Task brief -
Scan the entries below for the word "base". Copy each line that has it.

Recorded information -
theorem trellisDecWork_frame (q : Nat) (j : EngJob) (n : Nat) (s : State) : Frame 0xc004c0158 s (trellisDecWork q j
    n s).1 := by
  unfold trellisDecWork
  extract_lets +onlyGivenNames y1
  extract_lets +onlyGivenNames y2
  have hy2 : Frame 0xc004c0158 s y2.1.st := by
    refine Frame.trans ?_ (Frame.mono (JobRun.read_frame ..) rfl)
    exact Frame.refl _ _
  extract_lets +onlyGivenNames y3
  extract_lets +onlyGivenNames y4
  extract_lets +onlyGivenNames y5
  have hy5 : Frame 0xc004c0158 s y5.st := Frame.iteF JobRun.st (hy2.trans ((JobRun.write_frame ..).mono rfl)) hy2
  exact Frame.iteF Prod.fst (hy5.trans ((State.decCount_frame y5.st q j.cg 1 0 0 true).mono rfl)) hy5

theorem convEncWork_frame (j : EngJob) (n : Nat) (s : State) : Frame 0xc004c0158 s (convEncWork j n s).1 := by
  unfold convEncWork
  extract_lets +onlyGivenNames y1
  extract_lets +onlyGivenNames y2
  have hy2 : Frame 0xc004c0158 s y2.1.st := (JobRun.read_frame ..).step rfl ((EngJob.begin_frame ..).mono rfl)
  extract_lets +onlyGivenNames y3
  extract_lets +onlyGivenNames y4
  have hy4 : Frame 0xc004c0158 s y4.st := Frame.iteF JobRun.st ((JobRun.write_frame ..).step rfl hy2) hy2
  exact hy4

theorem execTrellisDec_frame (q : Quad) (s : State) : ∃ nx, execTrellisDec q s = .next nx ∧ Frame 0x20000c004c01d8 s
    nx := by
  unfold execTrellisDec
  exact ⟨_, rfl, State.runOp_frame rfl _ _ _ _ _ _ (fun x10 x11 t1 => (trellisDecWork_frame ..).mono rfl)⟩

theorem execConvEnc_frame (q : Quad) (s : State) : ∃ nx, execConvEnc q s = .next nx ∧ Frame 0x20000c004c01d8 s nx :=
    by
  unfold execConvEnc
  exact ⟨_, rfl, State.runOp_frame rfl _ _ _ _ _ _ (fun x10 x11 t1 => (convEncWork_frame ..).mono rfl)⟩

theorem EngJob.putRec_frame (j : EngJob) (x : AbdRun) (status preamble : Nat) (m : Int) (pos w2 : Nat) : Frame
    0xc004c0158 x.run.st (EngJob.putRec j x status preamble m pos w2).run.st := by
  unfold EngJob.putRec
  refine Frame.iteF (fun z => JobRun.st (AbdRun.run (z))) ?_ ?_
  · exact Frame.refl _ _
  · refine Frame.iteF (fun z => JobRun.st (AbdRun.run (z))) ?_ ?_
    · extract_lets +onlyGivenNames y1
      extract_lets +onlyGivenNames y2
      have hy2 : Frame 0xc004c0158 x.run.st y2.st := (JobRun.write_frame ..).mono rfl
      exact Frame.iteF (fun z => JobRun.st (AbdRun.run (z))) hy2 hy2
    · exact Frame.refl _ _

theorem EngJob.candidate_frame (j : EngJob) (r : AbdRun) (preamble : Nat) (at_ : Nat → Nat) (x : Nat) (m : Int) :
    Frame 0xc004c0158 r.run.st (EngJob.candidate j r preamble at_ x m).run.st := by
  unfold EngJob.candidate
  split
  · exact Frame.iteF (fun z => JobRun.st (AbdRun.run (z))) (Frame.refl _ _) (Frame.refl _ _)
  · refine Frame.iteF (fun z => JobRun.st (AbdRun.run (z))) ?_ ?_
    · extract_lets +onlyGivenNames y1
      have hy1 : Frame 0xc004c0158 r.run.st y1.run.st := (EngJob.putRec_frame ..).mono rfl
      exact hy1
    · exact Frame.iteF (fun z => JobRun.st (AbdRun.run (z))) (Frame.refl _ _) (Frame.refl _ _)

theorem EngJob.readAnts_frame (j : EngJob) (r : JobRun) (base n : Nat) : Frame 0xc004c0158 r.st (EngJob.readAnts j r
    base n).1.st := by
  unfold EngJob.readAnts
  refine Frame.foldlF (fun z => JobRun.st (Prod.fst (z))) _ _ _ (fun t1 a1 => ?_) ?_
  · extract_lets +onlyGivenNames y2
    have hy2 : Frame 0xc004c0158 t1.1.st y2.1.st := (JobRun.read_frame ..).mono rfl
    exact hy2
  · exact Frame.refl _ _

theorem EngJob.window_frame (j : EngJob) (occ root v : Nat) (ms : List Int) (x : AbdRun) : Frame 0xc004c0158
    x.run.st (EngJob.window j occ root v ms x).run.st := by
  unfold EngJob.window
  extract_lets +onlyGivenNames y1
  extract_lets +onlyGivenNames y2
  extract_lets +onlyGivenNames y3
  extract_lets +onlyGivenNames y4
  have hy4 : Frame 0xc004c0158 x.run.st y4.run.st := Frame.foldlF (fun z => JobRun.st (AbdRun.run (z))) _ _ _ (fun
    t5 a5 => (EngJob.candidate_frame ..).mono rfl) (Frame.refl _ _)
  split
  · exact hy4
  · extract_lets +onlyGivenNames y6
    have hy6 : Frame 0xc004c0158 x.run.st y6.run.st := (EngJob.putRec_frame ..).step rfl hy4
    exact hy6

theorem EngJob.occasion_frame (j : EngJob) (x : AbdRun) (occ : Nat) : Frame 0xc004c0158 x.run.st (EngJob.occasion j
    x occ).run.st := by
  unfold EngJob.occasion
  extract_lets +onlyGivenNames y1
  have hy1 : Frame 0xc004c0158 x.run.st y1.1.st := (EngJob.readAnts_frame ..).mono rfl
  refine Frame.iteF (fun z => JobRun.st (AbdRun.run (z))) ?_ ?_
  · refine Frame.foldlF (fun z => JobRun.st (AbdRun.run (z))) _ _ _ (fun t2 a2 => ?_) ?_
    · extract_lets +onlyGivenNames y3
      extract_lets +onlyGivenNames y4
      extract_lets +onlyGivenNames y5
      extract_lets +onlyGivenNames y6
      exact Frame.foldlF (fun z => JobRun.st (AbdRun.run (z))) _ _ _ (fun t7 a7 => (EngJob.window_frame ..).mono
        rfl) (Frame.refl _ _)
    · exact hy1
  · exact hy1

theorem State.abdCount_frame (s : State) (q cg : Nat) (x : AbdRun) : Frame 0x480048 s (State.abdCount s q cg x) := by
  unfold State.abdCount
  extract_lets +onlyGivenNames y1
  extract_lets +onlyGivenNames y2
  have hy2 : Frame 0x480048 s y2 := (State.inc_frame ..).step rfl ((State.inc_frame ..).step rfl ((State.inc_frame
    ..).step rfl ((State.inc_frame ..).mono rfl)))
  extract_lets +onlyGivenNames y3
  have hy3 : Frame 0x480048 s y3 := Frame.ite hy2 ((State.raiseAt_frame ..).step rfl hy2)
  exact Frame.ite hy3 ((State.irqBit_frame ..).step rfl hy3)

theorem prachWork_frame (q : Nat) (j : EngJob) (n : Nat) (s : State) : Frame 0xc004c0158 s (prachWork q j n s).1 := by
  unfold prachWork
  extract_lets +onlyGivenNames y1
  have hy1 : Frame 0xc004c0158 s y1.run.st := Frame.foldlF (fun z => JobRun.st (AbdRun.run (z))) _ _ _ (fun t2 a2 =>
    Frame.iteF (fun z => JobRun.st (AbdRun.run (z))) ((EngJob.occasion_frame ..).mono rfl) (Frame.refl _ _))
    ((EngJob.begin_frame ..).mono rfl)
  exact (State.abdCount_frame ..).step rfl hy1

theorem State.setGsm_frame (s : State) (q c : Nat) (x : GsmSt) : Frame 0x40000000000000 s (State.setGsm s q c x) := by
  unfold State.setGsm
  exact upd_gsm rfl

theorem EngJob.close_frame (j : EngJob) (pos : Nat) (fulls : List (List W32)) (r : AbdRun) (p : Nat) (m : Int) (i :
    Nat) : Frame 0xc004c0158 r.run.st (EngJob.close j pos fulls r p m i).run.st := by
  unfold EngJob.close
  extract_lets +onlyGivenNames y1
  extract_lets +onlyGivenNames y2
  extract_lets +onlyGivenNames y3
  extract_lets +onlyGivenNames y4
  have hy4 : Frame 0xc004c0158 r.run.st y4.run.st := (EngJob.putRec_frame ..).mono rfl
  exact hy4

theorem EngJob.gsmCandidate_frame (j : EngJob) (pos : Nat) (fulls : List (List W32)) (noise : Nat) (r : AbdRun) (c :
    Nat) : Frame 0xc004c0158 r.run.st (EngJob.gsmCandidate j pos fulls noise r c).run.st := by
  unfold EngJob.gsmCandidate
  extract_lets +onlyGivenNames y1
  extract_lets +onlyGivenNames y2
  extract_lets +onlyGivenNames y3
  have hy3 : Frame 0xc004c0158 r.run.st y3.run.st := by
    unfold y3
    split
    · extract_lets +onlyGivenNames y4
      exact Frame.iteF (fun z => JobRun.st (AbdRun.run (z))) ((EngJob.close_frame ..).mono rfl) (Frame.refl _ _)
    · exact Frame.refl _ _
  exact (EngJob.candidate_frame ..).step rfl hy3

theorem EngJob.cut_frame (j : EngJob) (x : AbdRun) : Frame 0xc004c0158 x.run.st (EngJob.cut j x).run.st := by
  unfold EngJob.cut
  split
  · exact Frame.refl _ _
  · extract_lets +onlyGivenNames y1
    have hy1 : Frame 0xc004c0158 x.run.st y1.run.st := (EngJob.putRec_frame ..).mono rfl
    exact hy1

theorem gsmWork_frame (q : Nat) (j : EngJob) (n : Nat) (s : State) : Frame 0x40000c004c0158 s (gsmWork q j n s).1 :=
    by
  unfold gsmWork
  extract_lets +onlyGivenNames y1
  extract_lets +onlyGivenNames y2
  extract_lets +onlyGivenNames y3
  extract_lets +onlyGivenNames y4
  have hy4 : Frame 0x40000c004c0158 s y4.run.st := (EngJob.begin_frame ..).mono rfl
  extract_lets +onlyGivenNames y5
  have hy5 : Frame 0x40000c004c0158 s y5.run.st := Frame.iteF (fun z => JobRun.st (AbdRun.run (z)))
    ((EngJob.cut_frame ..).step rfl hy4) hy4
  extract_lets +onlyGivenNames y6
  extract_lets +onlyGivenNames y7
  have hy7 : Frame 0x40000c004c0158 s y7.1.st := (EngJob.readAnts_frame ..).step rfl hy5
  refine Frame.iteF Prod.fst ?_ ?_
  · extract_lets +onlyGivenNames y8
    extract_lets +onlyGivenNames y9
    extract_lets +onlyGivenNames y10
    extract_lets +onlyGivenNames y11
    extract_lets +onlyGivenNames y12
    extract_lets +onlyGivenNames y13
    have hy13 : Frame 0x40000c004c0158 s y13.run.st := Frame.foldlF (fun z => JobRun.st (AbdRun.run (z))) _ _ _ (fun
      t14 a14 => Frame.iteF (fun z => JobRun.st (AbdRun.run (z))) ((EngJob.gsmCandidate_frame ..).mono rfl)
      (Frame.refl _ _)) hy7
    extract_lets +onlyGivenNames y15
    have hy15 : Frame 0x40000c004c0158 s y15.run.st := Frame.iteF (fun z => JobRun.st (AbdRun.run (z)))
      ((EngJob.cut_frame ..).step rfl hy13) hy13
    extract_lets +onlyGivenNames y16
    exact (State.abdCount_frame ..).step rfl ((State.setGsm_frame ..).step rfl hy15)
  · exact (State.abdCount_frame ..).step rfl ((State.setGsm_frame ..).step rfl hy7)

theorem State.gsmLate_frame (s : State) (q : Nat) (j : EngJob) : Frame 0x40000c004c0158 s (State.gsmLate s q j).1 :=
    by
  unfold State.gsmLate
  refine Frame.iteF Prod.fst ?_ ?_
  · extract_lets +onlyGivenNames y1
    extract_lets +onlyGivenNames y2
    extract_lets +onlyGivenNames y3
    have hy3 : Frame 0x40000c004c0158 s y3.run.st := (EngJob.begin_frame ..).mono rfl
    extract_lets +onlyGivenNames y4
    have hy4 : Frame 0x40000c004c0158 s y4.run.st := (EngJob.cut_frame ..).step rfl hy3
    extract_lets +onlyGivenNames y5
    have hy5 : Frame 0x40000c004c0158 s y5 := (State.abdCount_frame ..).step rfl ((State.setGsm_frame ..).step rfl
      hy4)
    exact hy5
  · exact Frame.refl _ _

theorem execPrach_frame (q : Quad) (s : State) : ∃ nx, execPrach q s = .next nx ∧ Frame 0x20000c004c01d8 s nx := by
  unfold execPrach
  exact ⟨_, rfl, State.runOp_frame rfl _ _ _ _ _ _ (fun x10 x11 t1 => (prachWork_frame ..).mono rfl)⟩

Answer -
theorem EngJob.readAnts_frame (j : EngJob) (r : JobRun) (base n : Nat) : Frame 0xc004c0158 r.st (EngJob.readAnts j r
    base n).1.st := by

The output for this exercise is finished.